EXERCISE PROMPT.
From the first line of the data below, copy each line up to the one containing "device n at bit n (R182). -/", and include that line too.

Content starts

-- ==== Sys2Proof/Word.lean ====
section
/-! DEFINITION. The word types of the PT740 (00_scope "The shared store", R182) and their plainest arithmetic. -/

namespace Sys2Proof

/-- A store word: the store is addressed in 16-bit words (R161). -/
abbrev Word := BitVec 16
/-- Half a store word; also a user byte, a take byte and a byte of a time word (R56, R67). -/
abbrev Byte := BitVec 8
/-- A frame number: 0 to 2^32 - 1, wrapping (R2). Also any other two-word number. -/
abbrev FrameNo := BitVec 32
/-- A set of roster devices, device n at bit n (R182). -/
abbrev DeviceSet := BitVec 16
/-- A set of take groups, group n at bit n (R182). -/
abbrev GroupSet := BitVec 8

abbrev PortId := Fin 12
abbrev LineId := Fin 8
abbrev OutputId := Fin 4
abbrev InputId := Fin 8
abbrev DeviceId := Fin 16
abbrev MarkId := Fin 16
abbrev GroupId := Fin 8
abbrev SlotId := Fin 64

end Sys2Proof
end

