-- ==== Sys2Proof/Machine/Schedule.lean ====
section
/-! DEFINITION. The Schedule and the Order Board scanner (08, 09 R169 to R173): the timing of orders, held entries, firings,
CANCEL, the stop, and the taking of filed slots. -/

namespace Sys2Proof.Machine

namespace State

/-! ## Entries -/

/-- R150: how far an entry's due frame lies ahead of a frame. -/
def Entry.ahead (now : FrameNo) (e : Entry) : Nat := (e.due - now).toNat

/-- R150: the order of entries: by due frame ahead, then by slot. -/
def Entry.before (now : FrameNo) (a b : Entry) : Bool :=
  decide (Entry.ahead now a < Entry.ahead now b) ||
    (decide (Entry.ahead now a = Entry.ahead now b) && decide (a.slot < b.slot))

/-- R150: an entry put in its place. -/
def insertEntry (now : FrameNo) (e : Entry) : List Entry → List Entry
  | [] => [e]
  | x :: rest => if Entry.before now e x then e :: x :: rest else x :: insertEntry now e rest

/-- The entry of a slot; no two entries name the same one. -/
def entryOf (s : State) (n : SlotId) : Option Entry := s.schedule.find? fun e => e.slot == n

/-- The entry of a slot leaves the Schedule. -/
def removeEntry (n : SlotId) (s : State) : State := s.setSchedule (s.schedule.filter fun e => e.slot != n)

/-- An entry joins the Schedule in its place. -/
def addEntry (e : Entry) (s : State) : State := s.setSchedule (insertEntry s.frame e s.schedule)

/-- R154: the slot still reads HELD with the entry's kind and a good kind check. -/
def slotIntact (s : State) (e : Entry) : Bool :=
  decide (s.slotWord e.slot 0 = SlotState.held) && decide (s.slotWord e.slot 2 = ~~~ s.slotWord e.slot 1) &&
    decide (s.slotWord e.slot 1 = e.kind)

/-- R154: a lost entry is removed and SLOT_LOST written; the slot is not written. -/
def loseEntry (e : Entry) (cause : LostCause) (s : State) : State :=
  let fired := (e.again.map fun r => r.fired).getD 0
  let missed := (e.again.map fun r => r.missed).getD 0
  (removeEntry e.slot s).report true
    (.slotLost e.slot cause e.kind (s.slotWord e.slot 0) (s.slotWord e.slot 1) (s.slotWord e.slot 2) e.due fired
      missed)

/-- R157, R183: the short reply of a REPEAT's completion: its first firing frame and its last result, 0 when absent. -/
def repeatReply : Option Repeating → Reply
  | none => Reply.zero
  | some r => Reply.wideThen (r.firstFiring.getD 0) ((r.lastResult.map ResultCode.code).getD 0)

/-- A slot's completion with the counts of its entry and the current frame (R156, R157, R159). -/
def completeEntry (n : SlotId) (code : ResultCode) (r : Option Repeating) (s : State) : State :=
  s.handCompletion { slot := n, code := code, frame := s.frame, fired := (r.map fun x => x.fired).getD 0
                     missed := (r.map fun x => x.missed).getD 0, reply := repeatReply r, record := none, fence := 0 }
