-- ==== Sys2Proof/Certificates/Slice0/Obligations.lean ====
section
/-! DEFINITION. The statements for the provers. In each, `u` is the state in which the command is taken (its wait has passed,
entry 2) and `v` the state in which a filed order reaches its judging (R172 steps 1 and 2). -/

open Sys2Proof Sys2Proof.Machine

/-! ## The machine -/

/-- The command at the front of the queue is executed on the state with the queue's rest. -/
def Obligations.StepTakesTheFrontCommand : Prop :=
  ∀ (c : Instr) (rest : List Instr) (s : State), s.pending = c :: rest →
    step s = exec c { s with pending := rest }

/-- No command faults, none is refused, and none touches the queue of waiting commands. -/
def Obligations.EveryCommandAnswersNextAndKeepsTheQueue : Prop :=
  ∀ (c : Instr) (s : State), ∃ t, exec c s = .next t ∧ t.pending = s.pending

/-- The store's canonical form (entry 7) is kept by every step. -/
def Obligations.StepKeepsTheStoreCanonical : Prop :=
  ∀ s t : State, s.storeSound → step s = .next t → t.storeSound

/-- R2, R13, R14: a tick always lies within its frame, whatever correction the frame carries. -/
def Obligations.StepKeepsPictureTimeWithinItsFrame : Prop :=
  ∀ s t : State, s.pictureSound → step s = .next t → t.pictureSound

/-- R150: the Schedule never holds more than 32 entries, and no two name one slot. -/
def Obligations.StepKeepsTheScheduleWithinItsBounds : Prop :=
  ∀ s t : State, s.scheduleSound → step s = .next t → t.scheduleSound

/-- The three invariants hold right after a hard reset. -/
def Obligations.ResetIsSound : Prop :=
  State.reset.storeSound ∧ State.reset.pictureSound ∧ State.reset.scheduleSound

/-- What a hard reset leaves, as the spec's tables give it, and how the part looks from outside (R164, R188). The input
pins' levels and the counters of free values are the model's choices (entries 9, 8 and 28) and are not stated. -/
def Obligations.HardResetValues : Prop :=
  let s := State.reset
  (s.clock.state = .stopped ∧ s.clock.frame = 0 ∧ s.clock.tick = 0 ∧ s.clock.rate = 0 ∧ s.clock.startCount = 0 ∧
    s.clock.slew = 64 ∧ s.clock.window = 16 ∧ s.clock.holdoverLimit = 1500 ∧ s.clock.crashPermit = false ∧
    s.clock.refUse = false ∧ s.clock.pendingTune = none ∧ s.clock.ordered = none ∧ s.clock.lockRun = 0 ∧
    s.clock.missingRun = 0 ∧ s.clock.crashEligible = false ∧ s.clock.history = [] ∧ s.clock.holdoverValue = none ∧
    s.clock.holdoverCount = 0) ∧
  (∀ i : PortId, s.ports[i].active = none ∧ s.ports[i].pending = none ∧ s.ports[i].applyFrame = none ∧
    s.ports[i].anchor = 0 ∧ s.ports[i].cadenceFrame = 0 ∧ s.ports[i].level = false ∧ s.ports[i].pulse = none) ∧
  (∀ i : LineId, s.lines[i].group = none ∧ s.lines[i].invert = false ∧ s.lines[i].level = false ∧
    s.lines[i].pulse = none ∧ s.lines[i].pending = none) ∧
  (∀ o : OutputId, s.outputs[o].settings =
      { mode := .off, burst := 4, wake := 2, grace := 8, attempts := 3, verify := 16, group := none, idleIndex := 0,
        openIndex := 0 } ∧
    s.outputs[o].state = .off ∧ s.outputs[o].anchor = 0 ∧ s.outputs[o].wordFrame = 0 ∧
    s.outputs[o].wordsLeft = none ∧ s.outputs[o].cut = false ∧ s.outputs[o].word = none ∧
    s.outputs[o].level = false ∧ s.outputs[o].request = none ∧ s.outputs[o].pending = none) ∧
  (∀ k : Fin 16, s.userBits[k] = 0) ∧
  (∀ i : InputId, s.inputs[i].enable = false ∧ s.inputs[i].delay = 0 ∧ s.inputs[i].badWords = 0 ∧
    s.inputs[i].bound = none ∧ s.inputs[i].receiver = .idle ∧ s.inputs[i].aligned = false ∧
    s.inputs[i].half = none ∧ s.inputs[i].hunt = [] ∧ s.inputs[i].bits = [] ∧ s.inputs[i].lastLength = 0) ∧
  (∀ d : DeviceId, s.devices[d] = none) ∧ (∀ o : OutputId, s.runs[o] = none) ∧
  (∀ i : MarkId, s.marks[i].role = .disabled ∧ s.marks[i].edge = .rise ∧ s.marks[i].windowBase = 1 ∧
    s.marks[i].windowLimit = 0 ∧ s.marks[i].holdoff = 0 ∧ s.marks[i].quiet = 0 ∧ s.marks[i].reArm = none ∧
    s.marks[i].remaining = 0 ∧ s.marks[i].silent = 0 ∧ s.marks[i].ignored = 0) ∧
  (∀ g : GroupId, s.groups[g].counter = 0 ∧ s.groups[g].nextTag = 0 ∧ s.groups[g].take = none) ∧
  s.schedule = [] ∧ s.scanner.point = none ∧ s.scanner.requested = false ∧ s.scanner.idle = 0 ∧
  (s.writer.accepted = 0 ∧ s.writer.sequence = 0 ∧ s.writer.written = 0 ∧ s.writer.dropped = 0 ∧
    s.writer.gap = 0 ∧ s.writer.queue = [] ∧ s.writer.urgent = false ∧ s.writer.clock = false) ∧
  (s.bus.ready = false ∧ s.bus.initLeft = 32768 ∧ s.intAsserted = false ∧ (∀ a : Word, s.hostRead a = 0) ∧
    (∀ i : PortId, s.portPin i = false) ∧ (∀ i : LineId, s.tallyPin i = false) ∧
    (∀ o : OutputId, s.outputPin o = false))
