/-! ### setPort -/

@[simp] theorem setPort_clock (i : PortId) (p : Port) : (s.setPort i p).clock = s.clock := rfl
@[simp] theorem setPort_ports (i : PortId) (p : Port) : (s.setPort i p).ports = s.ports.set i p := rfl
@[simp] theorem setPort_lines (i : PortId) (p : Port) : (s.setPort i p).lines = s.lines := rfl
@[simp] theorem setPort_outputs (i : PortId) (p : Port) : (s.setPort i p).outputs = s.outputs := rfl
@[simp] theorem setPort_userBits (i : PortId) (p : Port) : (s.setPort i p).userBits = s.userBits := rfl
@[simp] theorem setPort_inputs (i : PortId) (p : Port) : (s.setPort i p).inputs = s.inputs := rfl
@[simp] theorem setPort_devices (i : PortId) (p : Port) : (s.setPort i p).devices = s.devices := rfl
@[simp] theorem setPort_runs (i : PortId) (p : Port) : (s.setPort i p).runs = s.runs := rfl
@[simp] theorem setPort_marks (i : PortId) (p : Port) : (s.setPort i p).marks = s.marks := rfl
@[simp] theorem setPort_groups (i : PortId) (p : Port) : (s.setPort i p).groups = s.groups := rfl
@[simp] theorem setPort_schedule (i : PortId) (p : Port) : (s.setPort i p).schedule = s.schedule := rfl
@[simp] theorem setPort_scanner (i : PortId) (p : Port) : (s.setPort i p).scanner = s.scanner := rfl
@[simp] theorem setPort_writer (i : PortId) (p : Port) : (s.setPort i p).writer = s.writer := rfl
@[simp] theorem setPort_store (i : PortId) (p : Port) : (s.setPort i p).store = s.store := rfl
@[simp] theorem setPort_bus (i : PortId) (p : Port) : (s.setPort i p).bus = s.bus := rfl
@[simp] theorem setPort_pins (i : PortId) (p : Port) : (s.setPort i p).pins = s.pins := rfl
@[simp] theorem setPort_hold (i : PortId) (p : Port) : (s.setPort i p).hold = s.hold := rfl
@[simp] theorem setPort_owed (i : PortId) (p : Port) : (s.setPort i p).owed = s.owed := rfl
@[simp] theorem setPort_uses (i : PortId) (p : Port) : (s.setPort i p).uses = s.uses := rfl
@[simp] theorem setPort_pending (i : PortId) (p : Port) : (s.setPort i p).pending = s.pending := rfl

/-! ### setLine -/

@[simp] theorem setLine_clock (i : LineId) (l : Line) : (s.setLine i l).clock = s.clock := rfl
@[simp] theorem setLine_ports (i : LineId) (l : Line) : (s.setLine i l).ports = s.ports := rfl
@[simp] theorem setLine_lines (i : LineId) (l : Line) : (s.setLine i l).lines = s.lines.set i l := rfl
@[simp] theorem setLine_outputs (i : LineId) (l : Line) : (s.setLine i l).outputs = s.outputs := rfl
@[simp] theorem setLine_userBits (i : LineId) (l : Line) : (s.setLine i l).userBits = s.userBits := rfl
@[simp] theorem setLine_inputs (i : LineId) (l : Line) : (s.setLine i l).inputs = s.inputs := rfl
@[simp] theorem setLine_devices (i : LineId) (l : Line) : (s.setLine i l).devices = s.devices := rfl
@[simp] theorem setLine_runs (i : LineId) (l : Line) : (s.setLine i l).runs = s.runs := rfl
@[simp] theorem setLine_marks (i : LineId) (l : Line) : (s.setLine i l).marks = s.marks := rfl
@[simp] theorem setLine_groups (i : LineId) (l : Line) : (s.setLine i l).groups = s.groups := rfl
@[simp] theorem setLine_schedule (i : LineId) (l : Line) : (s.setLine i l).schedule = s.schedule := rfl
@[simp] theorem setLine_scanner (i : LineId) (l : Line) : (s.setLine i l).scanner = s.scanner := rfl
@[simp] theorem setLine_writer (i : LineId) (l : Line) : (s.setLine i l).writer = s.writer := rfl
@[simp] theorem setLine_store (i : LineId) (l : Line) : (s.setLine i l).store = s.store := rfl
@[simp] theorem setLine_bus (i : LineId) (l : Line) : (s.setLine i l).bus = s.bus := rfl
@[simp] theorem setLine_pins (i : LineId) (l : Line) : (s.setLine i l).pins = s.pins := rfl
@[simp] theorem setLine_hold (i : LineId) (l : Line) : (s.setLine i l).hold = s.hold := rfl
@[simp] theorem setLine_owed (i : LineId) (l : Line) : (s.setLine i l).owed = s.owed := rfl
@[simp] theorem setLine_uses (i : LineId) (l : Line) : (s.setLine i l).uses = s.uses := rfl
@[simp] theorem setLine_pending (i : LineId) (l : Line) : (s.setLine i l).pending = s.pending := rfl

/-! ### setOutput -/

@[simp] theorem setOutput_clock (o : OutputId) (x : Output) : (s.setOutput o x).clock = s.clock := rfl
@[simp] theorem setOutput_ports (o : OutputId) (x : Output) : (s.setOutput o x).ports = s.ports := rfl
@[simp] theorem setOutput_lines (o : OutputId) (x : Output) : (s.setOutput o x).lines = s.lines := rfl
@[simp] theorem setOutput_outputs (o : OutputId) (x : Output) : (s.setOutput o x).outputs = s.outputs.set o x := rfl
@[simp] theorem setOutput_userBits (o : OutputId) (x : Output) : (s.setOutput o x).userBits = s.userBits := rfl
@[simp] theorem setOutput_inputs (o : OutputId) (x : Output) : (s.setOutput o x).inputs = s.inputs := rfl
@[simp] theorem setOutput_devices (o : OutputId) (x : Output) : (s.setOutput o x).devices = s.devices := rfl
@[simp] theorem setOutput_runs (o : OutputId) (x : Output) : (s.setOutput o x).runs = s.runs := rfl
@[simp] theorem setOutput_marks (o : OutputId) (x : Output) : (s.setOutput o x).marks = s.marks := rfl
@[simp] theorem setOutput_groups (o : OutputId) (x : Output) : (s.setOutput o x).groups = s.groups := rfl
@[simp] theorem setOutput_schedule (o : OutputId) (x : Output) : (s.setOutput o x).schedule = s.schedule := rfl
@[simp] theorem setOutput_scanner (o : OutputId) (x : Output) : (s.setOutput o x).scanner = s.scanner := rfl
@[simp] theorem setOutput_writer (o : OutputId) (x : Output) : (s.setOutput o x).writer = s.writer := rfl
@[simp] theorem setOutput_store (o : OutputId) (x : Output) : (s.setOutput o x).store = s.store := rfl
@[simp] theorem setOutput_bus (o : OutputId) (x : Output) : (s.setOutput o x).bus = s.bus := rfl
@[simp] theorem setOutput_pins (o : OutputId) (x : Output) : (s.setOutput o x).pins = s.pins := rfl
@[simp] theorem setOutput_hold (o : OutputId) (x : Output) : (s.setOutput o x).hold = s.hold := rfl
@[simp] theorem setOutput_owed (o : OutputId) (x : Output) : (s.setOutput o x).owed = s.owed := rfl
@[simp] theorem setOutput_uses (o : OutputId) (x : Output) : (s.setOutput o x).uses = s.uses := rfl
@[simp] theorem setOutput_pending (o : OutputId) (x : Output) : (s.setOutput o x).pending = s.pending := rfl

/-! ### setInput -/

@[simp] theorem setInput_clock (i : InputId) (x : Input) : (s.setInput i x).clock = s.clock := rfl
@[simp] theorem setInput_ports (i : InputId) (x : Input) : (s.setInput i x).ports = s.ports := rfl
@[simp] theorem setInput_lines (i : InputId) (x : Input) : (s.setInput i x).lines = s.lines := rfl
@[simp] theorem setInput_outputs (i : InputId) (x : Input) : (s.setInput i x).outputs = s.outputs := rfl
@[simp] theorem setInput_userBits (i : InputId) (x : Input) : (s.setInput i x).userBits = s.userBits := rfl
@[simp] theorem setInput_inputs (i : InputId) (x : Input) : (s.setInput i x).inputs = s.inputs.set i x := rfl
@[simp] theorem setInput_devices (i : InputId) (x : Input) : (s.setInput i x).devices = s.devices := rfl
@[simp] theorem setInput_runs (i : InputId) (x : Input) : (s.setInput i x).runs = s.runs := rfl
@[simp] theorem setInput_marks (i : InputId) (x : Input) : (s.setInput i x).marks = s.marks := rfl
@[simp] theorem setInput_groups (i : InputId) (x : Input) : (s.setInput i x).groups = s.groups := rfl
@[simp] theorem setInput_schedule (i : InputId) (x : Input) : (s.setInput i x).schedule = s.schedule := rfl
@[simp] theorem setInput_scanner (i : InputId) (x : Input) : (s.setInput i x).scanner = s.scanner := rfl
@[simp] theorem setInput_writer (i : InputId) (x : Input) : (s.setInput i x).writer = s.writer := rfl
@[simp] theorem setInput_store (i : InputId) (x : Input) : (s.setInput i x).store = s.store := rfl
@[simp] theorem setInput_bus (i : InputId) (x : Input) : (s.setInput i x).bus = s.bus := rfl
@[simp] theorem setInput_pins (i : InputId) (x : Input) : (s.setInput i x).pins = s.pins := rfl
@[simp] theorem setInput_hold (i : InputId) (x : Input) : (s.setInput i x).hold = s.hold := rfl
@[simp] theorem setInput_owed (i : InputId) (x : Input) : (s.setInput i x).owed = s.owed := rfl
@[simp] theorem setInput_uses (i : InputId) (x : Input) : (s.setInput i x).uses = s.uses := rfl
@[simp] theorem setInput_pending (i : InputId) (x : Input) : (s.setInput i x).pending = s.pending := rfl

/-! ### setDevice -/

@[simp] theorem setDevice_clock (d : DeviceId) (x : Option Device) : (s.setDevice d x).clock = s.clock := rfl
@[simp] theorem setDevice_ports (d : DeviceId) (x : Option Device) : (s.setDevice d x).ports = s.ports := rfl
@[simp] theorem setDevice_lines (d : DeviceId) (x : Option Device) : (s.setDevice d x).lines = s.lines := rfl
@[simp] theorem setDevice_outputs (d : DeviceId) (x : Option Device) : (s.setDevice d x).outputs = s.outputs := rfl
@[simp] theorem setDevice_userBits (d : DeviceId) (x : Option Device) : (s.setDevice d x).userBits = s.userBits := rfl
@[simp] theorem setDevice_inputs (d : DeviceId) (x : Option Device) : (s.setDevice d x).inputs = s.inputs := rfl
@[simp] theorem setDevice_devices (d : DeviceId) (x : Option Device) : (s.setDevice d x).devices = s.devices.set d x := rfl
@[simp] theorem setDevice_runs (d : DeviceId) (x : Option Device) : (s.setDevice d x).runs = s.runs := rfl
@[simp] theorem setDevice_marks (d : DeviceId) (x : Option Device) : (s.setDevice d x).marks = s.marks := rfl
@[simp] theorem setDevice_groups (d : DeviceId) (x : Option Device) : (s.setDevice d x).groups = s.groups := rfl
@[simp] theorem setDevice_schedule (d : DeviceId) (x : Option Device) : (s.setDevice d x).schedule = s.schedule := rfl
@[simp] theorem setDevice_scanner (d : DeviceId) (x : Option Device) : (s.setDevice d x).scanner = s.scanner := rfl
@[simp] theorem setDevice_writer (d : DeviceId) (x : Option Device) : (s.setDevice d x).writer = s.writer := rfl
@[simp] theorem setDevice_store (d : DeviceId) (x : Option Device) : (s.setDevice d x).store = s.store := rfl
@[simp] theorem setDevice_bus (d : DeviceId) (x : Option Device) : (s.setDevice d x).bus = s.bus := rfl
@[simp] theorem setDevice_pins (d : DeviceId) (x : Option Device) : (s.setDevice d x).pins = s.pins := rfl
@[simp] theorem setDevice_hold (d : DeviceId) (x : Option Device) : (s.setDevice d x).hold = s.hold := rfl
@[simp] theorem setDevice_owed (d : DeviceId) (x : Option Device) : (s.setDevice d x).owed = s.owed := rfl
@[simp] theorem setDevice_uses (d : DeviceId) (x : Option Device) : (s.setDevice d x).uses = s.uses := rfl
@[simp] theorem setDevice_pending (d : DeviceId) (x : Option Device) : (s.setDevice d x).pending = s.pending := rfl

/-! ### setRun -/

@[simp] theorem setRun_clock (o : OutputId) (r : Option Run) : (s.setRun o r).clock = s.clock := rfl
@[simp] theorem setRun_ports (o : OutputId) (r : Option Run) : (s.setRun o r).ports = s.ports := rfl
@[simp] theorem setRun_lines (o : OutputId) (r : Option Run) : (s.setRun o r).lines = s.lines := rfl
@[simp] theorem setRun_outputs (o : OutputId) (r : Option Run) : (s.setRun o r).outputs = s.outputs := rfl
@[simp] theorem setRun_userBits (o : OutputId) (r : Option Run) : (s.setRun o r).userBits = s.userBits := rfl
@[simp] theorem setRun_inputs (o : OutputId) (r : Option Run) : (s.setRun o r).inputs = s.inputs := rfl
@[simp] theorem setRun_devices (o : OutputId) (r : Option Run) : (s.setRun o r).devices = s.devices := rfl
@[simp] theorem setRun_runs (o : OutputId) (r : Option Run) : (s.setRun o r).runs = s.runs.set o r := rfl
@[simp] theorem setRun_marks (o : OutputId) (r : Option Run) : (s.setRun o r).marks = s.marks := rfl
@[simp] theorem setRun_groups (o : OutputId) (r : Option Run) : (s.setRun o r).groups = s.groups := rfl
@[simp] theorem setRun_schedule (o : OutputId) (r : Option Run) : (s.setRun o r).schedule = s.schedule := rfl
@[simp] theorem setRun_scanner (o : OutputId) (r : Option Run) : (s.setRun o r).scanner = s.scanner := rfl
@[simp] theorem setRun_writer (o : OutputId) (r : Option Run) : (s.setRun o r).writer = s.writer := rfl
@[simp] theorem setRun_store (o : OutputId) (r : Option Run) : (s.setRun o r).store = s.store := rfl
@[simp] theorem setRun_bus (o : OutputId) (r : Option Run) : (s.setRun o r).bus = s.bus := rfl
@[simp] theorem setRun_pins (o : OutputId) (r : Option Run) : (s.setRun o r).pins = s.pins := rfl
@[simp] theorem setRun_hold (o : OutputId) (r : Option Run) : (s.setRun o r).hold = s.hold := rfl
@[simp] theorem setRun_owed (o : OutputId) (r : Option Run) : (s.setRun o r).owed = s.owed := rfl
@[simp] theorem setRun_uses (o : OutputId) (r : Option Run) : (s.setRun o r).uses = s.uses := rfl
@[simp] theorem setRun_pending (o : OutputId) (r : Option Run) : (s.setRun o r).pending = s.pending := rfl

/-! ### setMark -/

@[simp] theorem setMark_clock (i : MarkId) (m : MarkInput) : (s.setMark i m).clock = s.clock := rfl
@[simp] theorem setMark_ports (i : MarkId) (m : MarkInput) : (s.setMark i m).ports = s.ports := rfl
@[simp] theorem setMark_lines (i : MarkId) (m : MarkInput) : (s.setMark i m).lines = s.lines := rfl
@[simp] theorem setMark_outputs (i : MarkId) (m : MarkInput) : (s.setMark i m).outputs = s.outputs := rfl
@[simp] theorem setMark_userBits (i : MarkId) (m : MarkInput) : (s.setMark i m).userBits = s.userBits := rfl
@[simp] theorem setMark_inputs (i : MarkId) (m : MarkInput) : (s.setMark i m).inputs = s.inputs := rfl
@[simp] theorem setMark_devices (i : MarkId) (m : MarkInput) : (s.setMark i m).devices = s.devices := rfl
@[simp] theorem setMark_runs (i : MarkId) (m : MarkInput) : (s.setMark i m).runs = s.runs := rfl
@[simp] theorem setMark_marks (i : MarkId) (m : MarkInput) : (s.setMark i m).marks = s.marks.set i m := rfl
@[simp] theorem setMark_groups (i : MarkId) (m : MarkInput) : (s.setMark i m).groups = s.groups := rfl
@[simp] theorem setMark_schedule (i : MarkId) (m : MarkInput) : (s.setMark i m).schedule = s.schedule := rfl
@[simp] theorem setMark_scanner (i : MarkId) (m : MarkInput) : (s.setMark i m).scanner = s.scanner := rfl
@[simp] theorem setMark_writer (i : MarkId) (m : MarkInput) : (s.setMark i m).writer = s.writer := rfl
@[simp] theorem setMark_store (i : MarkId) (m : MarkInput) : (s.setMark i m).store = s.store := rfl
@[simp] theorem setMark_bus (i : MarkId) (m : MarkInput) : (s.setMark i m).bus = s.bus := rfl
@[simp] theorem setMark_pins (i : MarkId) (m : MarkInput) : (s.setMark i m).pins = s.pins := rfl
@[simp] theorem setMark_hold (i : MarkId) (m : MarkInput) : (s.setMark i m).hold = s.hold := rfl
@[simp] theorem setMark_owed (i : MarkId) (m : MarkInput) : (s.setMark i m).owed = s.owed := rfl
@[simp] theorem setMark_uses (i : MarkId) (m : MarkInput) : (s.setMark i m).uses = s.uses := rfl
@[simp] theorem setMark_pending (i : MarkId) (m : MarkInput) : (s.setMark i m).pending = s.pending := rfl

Content ends

FINISHED TASK.
-- ==== Sys2Proof/Word.lean ====
section
/-! DEFINITION. The word types of the PT740 (00_scope "The shared store", R182) and their plainest arithmetic. -/

namespace Sys2Proof

/-- A store word: the store is addressed in 16-bit words (R161). -/
abbrev Word := BitVec 16
/-- Half a store word; also a user byte, a take byte and a byte of a time word (R56, R67). -/
abbrev Byte := BitVec 8
/-- A frame number: 0 to 2^32 - 1, wrapping (R2). Also any other two-word number. -/
abbrev FrameNo := BitVec 32
/-- A set of roster devices, device n at bit n (R182). -/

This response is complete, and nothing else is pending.